Larangan Memakai Jilbab di India, Komunalisme dan Patriarki Saling Bersinggungan, Ada Apa?

4 April 2022, 11:35 WIB
Ilustrasi jilbab. /Yulian Hijab/

LINGKAR MADIUN - Kontroversi jilbab yang sedang berlangsung di negara bagian Karnataka, India selatan.

Karena di Karnataka, gadis-gadis muda Muslim melawan sekolah mereka, gerombolan sayap kanan Hindu, pemerintah negara bagian dan bahkan pengadilan negara bagian untuk dapat mengenakan jilbab mereka di ruang kelas.

Ini tidak diragukan lagi merupakan perjuangan feminis bagaimanapun juga, para wanita ini berjuang melawan upaya patriarki untuk mengawasi pakaian mereka. Tapi tidak semua orang melihatnya seperti itu.

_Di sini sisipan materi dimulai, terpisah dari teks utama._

/-! Counting and drawing. -/

@[simp] theorem State.count_pending (k : Ctr) (n : Nat) : (s.count k n).pending = s.pending := by unfold State.count; split <;> rfl
@[simp] theorem State.count_tick (k : Ctr) (n : Nat) : (s.count k n).tick = s.tick := by unfold State.count; split <;> rfl
@[simp] theorem State.count_fresh (k : Ctr) (n : Nat) : (s.count k n).fresh = s.fresh := by unfold State.count; split <;> rfl
@[simp] theorem State.count_out (k : Ctr) (n : Nat) : (s.count k n).out = s.out := by unfold State.count; split <;> rfl
@[simp] theorem State.count_hiu (k : Ctr) (n : Nat) : (s.count k n).hiu = s.hiu := by unfold State.count; split <;> rfl
@[simp] theorem State.count_cmu (k : Ctr) (n : Nat) : (s.count k n).cmu = s.cmu := by unfold State.count; split <;> rfl
@[simp] theorem State.count_pws (k : Ctr) (n : Nat) : (s.count k n).pws = s.pws := by unfold State.count; split <;> rfl
@[simp] theorem State.count_boot (k : Ctr) (n : Nat) : (s.count k n).boot = s.boot := by unfold State.count; split <;> rfl
@[simp] theorem State.count_store (k : Ctr) (n : Nat) : (s.count k n).store = s.store := by unfold State.count; split <;> rfl
@[simp] theorem State.count_retSeal (k : Ctr) (n : Nat) : (s.count k n).retSeal = s.retSeal := by unfold State.count; split <;> rfl
@[simp] theorem State.count_jtag (k : Ctr) (n : Nat) : (s.count k n).jtag = s.jtag := by unfold State.count; split <;> rfl
@[simp] theorem State.count_pd0 (k : Ctr) (n : Nat) : (s.count k n).pd0 = s.pd0 := by unfold State.count; split <;> rfl
@[simp] theorem State.count_spiLast (k : Ctr) (n : Nat) : (s.count k n).spiLast = s.spiLast := by unfold State.count; split <;> rfl
@[simp] theorem State.count_pcie (k : Ctr) (n : Nat) : (s.count k n).pcie = s.pcie := by unfold State.count; split <;> rfl
@[simp] theorem State.count_slots (k : Ctr) (n : Nat) : (s.count k n).slots = s.slots := by unfold State.count; split <;> rfl
@[simp] theorem State.count_lastServed (k : Ctr) (n : Nat) : (s.count k n).lastServed = s.lastServed := by unfold State.count; split <;> rfl
@[simp] theorem State.count_owners (k : Ctr) (n : Nat) : (s.count k n).owners = s.owners := by unfold State.count; split <;> rfl
@[simp] theorem State.count_ram (k : Ctr) (n : Nat) : (s.count k n).ram = s.ram := by unfold State.count; split <;> rfl
@[simp] theorem State.count_board (k : Ctr) (n : Nat) : (s.count k n).board = s.board := by unfold State.count; split <;> rfl
@[simp] theorem State.count_memTest (k : Ctr) (n : Nat) : (s.count k n).memTest = s.memTest := by unfold State.count; split <;> rfl
@[simp] theorem State.count_time (k : Ctr) (n : Nat) : (s.count k n).time = s.time := by unfold State.count; split <;> rfl
@[simp] theorem State.count_net (k : Ctr) (n : Nat) : (s.count k n).net = s.net := by unfold State.count; split <;> rfl
@[simp] theorem State.count_crypt (k : Ctr) (n : Nat) : (s.count k n).crypt = s.crypt := by unfold State.count; split <;> rfl
@[simp] theorem State.count_power (k : Ctr) (n : Nat) : (s.count k n).power = s.power := by unfold State.count; split <;> rfl
@[simp] theorem State.count_can (k : Ctr) (n : Nat) : (s.count k n).can = s.can := by unfold State.count; split <;> rfl
@[simp] theorem State.count_lin (k : Ctr) (n : Nat) : (s.count k n).lin = s.lin := by unfold State.count; split <;> rfl
@[simp] theorem State.count_uart (k : Ctr) (n : Nat) : (s.count k n).uart = s.uart := by unfold State.count; split <;> rfl
@[simp] theorem State.count_relay (k : Ctr) (n : Nat) : (s.count k n).relay = s.relay := by unfold State.count; split <;> rfl
@[simp] theorem State.count_esc (k : Ctr) (n : Nat) : (s.count k n).esc = s.esc := by unfold State.count; split <;> rfl
@[simp] theorem State.count_keys (k : Ctr) (n : Nat) : (s.count k n).keys = s.keys := by unfold State.count; split <;> rfl
@[simp] theorem State.count_sleep (k : Ctr) (n : Nat) : (s.count k n).sleep = s.sleep := by unfold State.count; split <;> rfl
@[simp] theorem State.count_meas (k : Ctr) (n : Nat) : (s.count k n).meas = s.meas := by unfold State.count; split <;> rfl
@[simp] theorem State.count_drover (k : Ctr) (n : Nat) : (s.count k n).drover = s.drover := by unfold State.count; split <;> rfl
@[simp] theorem State.freeNat_pending : s.freeNat.2.pending = s.pending := rfl
@[simp] theorem State.freeBits_pending (w : Nat) : (s.freeBits w).2.pending = s.pending := rfl
@[simp] theorem State.freeBytes_pending (n : Nat) : (s.freeBytes n).2.pending = s.pending := rfl
@[simp] theorem State.freeNat_tick : s.freeNat.2.tick = s.tick := rfl
@[simp] theorem State.freeBits_tick (w : Nat) : (s.freeBits w).2.tick = s.tick := rfl
@[simp] theorem State.freeBytes_tick (n : Nat) : (s.freeBytes n).2.tick = s.tick := rfl
@[simp] theorem State.freeNat_out : s.freeNat.2.out = s.out := rfl
@[simp] theorem State.freeBits_out (w : Nat) : (s.freeBits w).2.out = s.out := rfl
@[simp] theorem State.freeBytes_out (n : Nat) : (s.freeBytes n).2.out = s.out := rfl
@[simp] theorem State.freeNat_counters : s.freeNat.2.counters = s.counters := rfl
@[simp] theorem State.freeBits_counters (w : Nat) : (s.freeBits w).2.counters = s.counters := rfl
@[simp] theorem State.freeBytes_counters (n : Nat) : (s.freeBytes n).2.counters = s.counters := rfl
@[simp] theorem State.freeNat_hiu : s.freeNat.2.hiu = s.hiu := rfl
@[simp] theorem State.freeBits_hiu (w : Nat) : (s.freeBits w).2.hiu = s.hiu := rfl
@[simp] theorem State.freeBytes_hiu (n : Nat) : (s.freeBytes n).2.hiu = s.hiu := rfl
@[simp] theorem State.freeNat_cmu : s.freeNat.2.cmu = s.cmu := rfl
@[simp] theorem State.freeBits_cmu (w : Nat) : (s.freeBits w).2.cmu = s.cmu := rfl
@[simp] theorem State.freeBytes_cmu (n : Nat) : (s.freeBytes n).2.cmu = s.cmu := rfl
@[simp] theorem State.freeNat_pws : s.freeNat.2.pws = s.pws := rfl
@[simp] theorem State.freeBits_pws (w : Nat) : (s.freeBits w).2.pws = s.pws := rfl
@[simp] theorem State.freeBytes_pws (n : Nat) : (s.freeBytes n).2.pws = s.pws := rfl
@[simp] theorem State.freeNat_boot : s.freeNat.2.boot = s.boot := rfl
@[simp] theorem State.freeBits_boot (w : Nat) : (s.freeBits w).2.boot = s.boot := rfl
@[simp] theorem State.freeBytes_boot (n : Nat) : (s.freeBytes n).2.boot = s.boot := rfl
@[simp] theorem State.freeNat_store : s.freeNat.2.store = s.store := rfl
@[simp] theorem State.freeBits_store (w : Nat) : (s.freeBits w).2.store = s.store := rfl
@[simp] theorem State.freeBytes_store (n : Nat) : (s.freeBytes n).2.store = s.store := rfl
@[simp] theorem State.freeNat_retSeal : s.freeNat.2.retSeal = s.retSeal := rfl
@[simp] theorem State.freeBits_retSeal (w : Nat) : (s.freeBits w).2.retSeal = s.retSeal := rfl
@[simp] theorem State.freeBytes_retSeal (n : Nat) : (s.freeBytes n).2.retSeal = s.retSeal := rfl
@[simp] theorem State.freeNat_jtag : s.freeNat.2.jtag = s.jtag := rfl
@[simp] theorem State.freeBits_jtag (w : Nat) : (s.freeBits w).2.jtag = s.jtag := rfl
@[simp] theorem State.freeBytes_jtag (n : Nat) : (s.freeBytes n).2.jtag = s.jtag := rfl
@[simp] theorem State.freeNat_pd0 : s.freeNat.2.pd0 = s.pd0 := rfl
@[simp] theorem State.freeBits_pd0 (w : Nat) : (s.freeBits w).2.pd0 = s.pd0 := rfl
@[simp] theorem State.freeBytes_pd0 (n : Nat) : (s.freeBytes n).2.pd0 = s.pd0 := rfl
@[simp] theorem State.freeNat_spiLast : s.freeNat.2.spiLast = s.spiLast := rfl
@[simp] theorem State.freeBits_spiLast (w : Nat) : (s.freeBits w).2.spiLast = s.spiLast := rfl
@[simp] theorem State.freeBytes_spiLast (n : Nat) : (s.freeBytes n).2.spiLast = s.spiLast := rfl
@[simp] theorem State.freeNat_pcie : s.freeNat.2.pcie = s.pcie := rfl
@[simp] theorem State.freeBits_pcie (w : Nat) : (s.freeBits w).2.pcie = s.pcie := rfl
@[simp] theorem State.freeBytes_pcie (n : Nat) : (s.freeBytes n).2.pcie = s.pcie := rfl
@[simp] theorem State.freeNat_slots : s.freeNat.2.slots = s.slots := rfl
@[simp] theorem State.freeBits_slots (w : Nat) : (s.freeBits w).2.slots = s.slots := rfl
@[simp] theorem State.freeBytes_slots (n : Nat) : (s.freeBytes n).2.slots = s.slots := rfl
@[simp] theorem State.freeNat_lastServed : s.freeNat.2.lastServed = s.lastServed := rfl
@[simp] theorem State.freeBits_lastServed (w : Nat) : (s.freeBits w).2.lastServed = s.lastServed := rfl
@[simp] theorem State.freeBytes_lastServed (n : Nat) : (s.freeBytes n).2.lastServed = s.lastServed := rfl
@[simp] theorem State.freeNat_owners : s.freeNat.2.owners = s.owners := rfl
@[simp] theorem State.freeBits_owners (w : Nat) : (s.freeBits w).2.owners = s.owners := rfl
@[simp] theorem State.freeBytes_owners (n : Nat) : (s.freeBytes n).2.owners = s.owners := rfl
@[simp] theorem State.freeNat_ram : s.freeNat.2.ram = s.ram := rfl
@[simp] theorem State.freeBits_ram (w : Nat) : (s.freeBits w).2.ram = s.ram := rfl
@[simp] theorem State.freeBytes_ram (n : Nat) : (s.freeBytes n).2.ram = s.ram := rfl
@[simp] theorem State.freeNat_board : s.freeNat.2.board = s.board := rfl
@[simp] theorem State.freeBits_board (w : Nat) : (s.freeBits w).2.board = s.board := rfl
@[simp] theorem State.freeBytes_board (n : Nat) : (s.freeBytes n).2.board = s.board := rfl
@[simp] theorem State.freeNat_memTest : s.freeNat.2.memTest = s.memTest := rfl
@[simp] theorem State.freeBits_memTest (w : Nat) : (s.freeBits w).2.memTest = s.memTest := rfl
@[simp] theorem State.freeBytes_memTest (n : Nat) : (s.freeBytes n).2.memTest = s.memTest := rfl
@[simp] theorem State.freeNat_time : s.freeNat.2.time = s.time := rfl
@[simp] theorem State.freeBits_time (w : Nat) : (s.freeBits w).2.time = s.time := rfl
@[simp] theorem State.freeBytes_time (n : Nat) : (s.freeBytes n).2.time = s.time := rfl
@[simp] theorem State.freeNat_net : s.freeNat.2.net = s.net := rfl
@[simp] theorem State.freeBits_net (w : Nat) : (s.freeBits w).2.net = s.net := rfl
@[simp] theorem State.freeBytes_net (n : Nat) : (s.freeBytes n).2.net = s.net := rfl
@[simp] theorem State.freeNat_crypt : s.freeNat.2.crypt = s.crypt := rfl
@[simp] theorem State.freeBits_crypt (w : Nat) : (s.freeBits w).2.crypt = s.crypt := rfl
@[simp] theorem State.freeBytes_crypt (n : Nat) : (s.freeBytes n).2.crypt = s.crypt := rfl
@[simp] theorem State.freeNat_power : s.freeNat.2.power = s.power := rfl
@[simp] theorem State.freeBits_power (w : Nat) : (s.freeBits w).2.power = s.power := rfl
@[simp] theorem State.freeBytes_power (n : Nat) : (s.freeBytes n).2.power = s.power := rfl
@[simp] theorem State.freeNat_can : s.freeNat.2.can = s.can := rfl
@[simp] theorem State.freeBits_can (w : Nat) : (s.freeBits w).2.can = s.can := rfl
@[simp] theorem State.freeBytes_can (n : Nat) : (s.freeBytes n).2.can = s.can := rfl
@[simp] theorem State.freeNat_lin : s.freeNat.2.lin = s.lin := rfl
@[simp] theorem State.freeBits_lin (w : Nat) : (s.freeBits w).2.lin = s.lin := rfl
@[simp] theorem State.freeBytes_lin (n : Nat) : (s.freeBytes n).2.lin = s.lin := rfl
@[simp] theorem State.freeNat_uart : s.freeNat.2.uart = s.uart := rfl
@[simp] theorem State.freeBits_uart (w : Nat) : (s.freeBits w).2.uart = s.uart := rfl
@[simp] theorem State.freeBytes_uart (n : Nat) : (s.freeBytes n).2.uart = s.uart := rfl
@[simp] theorem State.freeNat_relay : s.freeNat.2.relay = s.relay := rfl
@[simp] theorem State.freeBits_relay (w : Nat) : (s.freeBits w).2.relay = s.relay := rfl
@[simp] theorem State.freeBytes_relay (n : Nat) : (s.freeBytes n).2.relay = s.relay := rfl
@[simp] theorem State.freeNat_esc : s.freeNat.2.esc = s.esc := rfl
@[simp] theorem State.freeBits_esc (w : Nat) : (s.freeBits w).2.esc = s.esc := rfl
@[simp] theorem State.freeBytes_esc (n : Nat) : (s.freeBytes n).2.esc = s.esc := rfl
@[simp] theorem State.freeNat_keys : s.freeNat.2.keys = s.keys := rfl
@[simp] theorem State.freeBits_keys (w : Nat) : (s.freeBits w).2.keys = s.keys := rfl
@[simp] theorem State.freeBytes_keys (n : Nat) : (s.freeBytes n).2.keys = s.keys := rfl
@[simp] theorem State.freeNat_sleep : s.freeNat.2.sleep = s.sleep := rfl
@[simp] theorem State.freeBits_sleep (w : Nat) : (s.freeBits w).2.sleep = s.sleep := rfl
@[simp] theorem State.freeBytes_sleep (n : Nat) : (s.freeBytes n).2.sleep = s.sleep := rfl
@[simp] theorem State.freeNat_meas : s.freeNat.2.meas = s.meas := rfl
@[simp] theorem State.freeBits_meas (w : Nat) : (s.freeBits w).2.meas = s.meas := rfl
@[simp] theorem State.freeBytes_meas (n : Nat) : (s.freeBytes n).2.meas = s.meas := rfl
@[simp] theorem State.freeNat_drover : s.freeNat.2.drover = s.drover := rfl
@[simp] theorem State.freeBits_drover (w : Nat) : (s.freeBits w).2.drover = s.drover := rfl
@[simp] theorem State.freeBytes_drover (n : Nat) : (s.freeBytes n).2.drover = s.drover := rfl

Baca Juga: 9 Fakta Menarik Batu Tawas yang Dipercaya Sebagai Pencegah hingga Usir Bau Badan

Kelompok sayap kanan Hindu, dan bahkan bagian tertentu dari intelektual elit India, tampak yakin bahwa para wanita ini pasti telah dicuci otak oleh keluarga penindas mereka atau ortodoksi Islam untuk ingin mengenakan pakaian ini.

Tentu saja, sudut pandang ini tidak tumbuh sepenuhnya secara organik.

Di tengah pemilihan di lima negara bagian, termasuk negara bagian terpadat di India dan mungkin signifikan secara politik, Uttar Pradesh, ada intrik politik yang bermain.

Kontroversi jilbab sedang diperparah oleh BJP yang memerintah dan sayap kanan Hindu yang lebih luas untuk melegitimasi dan menutupi sikap anti-Muslim mereka dan menggalang pendukung mereka di belakang penyebab emosional selama pemilihan.

Baca Juga: Cek Fakta: Benarkah Gelombang Otak Teta Dapat Berkomunikasi dengan Semesta Hentikan Hujan? Simak Faktanya

Seperti yang ditulis oleh sarjana Hilal Ahmed baru-baru ini, Kontroversi hijab telah mengungkap interaksi antara patriarki dan komunalisme di India.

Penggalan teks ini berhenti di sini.